WORK ORDER »
From the records below, print exactly the lines starting at the one containing "5 | 6 => rfl" and ending at the one containing "s.pending := rfl", ends included, and nothing else.

TASK DATA »

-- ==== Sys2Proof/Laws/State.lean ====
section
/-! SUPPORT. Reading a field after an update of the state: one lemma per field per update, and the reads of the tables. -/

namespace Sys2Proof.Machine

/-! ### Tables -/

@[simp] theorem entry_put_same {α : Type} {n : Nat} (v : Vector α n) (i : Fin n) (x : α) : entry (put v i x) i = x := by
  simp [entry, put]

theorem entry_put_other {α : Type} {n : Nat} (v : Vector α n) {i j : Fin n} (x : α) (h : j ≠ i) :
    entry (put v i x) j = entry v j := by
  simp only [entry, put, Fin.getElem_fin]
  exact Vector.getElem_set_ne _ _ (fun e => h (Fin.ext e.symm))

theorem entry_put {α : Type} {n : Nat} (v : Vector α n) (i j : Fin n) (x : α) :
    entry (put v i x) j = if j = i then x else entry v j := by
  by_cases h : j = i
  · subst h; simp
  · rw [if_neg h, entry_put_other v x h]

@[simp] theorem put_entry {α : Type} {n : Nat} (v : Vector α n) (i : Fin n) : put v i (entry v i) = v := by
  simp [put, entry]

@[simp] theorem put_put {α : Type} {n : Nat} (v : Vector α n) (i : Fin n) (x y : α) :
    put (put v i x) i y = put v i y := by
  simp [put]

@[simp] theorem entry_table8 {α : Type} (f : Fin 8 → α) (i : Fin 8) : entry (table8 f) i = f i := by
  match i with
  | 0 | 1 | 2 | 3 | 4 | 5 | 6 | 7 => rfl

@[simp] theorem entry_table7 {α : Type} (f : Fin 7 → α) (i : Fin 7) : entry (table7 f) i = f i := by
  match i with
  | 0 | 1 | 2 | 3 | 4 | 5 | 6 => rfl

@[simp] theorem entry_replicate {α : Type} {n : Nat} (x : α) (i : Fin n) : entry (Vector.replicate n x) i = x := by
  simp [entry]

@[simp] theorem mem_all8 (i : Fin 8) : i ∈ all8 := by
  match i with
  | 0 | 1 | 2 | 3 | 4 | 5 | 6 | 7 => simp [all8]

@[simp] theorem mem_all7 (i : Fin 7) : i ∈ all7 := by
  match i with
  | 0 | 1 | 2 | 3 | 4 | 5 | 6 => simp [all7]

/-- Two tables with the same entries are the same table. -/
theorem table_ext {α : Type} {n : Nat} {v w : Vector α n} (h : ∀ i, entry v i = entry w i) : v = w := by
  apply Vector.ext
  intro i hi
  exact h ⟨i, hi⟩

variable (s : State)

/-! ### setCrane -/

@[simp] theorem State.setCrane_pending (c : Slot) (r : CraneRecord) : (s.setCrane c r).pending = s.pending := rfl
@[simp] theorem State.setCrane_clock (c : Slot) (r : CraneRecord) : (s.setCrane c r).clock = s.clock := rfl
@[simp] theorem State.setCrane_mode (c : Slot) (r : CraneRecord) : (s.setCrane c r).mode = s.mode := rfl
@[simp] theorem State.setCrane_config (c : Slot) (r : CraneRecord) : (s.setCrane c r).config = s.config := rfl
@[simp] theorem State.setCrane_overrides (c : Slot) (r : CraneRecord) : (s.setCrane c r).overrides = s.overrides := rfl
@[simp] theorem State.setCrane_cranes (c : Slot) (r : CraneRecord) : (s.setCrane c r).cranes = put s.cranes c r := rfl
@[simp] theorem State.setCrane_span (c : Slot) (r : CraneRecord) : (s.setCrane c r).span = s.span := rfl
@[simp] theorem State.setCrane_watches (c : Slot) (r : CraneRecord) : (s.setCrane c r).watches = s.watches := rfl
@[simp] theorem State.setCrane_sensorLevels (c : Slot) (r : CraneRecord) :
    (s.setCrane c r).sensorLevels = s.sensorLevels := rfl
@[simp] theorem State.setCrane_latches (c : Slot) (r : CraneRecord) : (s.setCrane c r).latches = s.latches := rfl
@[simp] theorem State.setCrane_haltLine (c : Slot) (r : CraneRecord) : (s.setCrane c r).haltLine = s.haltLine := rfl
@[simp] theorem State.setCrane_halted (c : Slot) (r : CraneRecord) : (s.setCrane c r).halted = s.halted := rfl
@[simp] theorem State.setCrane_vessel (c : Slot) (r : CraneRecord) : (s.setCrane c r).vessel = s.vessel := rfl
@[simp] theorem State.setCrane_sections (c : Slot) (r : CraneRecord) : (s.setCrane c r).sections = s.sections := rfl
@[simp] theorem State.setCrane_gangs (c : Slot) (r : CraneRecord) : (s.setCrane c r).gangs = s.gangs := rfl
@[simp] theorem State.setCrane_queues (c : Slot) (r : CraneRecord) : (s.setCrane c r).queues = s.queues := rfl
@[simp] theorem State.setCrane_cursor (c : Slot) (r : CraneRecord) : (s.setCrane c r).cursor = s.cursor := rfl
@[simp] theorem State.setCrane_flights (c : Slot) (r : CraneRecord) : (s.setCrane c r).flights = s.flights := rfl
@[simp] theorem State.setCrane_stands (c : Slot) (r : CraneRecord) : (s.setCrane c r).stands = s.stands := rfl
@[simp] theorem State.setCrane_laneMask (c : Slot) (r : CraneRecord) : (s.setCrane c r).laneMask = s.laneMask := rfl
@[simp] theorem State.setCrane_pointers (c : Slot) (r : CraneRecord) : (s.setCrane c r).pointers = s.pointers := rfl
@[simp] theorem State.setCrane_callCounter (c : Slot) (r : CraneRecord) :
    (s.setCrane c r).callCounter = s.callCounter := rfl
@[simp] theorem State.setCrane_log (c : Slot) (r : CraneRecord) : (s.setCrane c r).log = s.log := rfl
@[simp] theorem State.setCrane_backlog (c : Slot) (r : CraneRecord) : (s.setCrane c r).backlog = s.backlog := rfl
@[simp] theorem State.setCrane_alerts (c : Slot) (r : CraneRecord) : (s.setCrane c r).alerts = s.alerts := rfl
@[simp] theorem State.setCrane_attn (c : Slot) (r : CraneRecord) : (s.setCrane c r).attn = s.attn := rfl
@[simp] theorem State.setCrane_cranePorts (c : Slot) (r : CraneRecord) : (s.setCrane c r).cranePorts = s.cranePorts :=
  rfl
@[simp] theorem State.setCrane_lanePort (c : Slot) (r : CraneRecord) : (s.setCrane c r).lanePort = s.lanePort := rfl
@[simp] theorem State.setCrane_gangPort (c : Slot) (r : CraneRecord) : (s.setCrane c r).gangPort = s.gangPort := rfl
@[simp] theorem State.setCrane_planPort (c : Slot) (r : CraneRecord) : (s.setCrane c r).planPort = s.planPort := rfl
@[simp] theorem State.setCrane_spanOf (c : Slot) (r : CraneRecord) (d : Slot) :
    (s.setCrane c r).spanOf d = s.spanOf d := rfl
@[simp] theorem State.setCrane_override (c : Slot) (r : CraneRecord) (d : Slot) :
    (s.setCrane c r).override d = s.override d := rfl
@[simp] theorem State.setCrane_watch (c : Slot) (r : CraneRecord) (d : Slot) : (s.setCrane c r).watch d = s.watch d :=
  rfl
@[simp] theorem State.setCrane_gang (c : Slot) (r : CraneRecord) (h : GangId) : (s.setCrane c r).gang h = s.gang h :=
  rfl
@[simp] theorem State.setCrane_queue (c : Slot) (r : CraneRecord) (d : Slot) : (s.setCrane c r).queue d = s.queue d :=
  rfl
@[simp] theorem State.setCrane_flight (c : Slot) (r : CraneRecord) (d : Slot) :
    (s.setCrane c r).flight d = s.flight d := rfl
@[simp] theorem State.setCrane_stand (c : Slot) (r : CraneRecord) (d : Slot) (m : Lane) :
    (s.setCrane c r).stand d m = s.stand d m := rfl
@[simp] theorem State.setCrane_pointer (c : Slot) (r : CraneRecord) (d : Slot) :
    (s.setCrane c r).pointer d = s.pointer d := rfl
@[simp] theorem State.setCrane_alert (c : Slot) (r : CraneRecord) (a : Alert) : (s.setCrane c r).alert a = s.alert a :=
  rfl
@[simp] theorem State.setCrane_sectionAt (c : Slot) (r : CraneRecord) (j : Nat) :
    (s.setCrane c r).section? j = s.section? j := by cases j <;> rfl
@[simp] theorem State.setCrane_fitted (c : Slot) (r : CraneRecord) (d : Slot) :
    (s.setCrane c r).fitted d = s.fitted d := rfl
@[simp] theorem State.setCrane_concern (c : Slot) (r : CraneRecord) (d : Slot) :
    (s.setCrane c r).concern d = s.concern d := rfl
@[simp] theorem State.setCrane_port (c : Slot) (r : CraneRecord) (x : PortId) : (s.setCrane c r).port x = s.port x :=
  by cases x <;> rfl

SOLUTION TO THE EXERCISE »
  | 0 | 1 | 2 | 3 | 4 | 5 | 6 => rfl

@[simp] theorem entry_replicate {α : Type} {n : Nat} (x : α) (i : Fin n) : entry (Vector.replicate n x) i = x := by
  simp [entry]

@[simp] theorem mem_all8 (i : Fin 8) : i ∈ all8 := by
  match i with
  | 0 | 1 | 2 | 3 | 4 | 5 | 6 | 7 => simp [all8]

@[simp] theorem mem_all7 (i : Fin 7) : i ∈ all7 := by
  match i with
  | 0 | 1 | 2 | 3 | 4 | 5 | 6 => simp [all7]

/-- Two tables with the same entries are the same table. -/
theorem table_ext {α : Type} {n : Nat} {v w : Vector α n} (h : ∀ i, entry v i = entry w i) : v = w := by
  apply Vector.ext
  intro i hi
  exact h ⟨i, hi⟩

variable (s : State)

/-! ### setCrane -/

@[simp] theorem State.setCrane_pending (c : Slot) (r : CraneRecord) : (s.setCrane c r).pending = s.pending := rfl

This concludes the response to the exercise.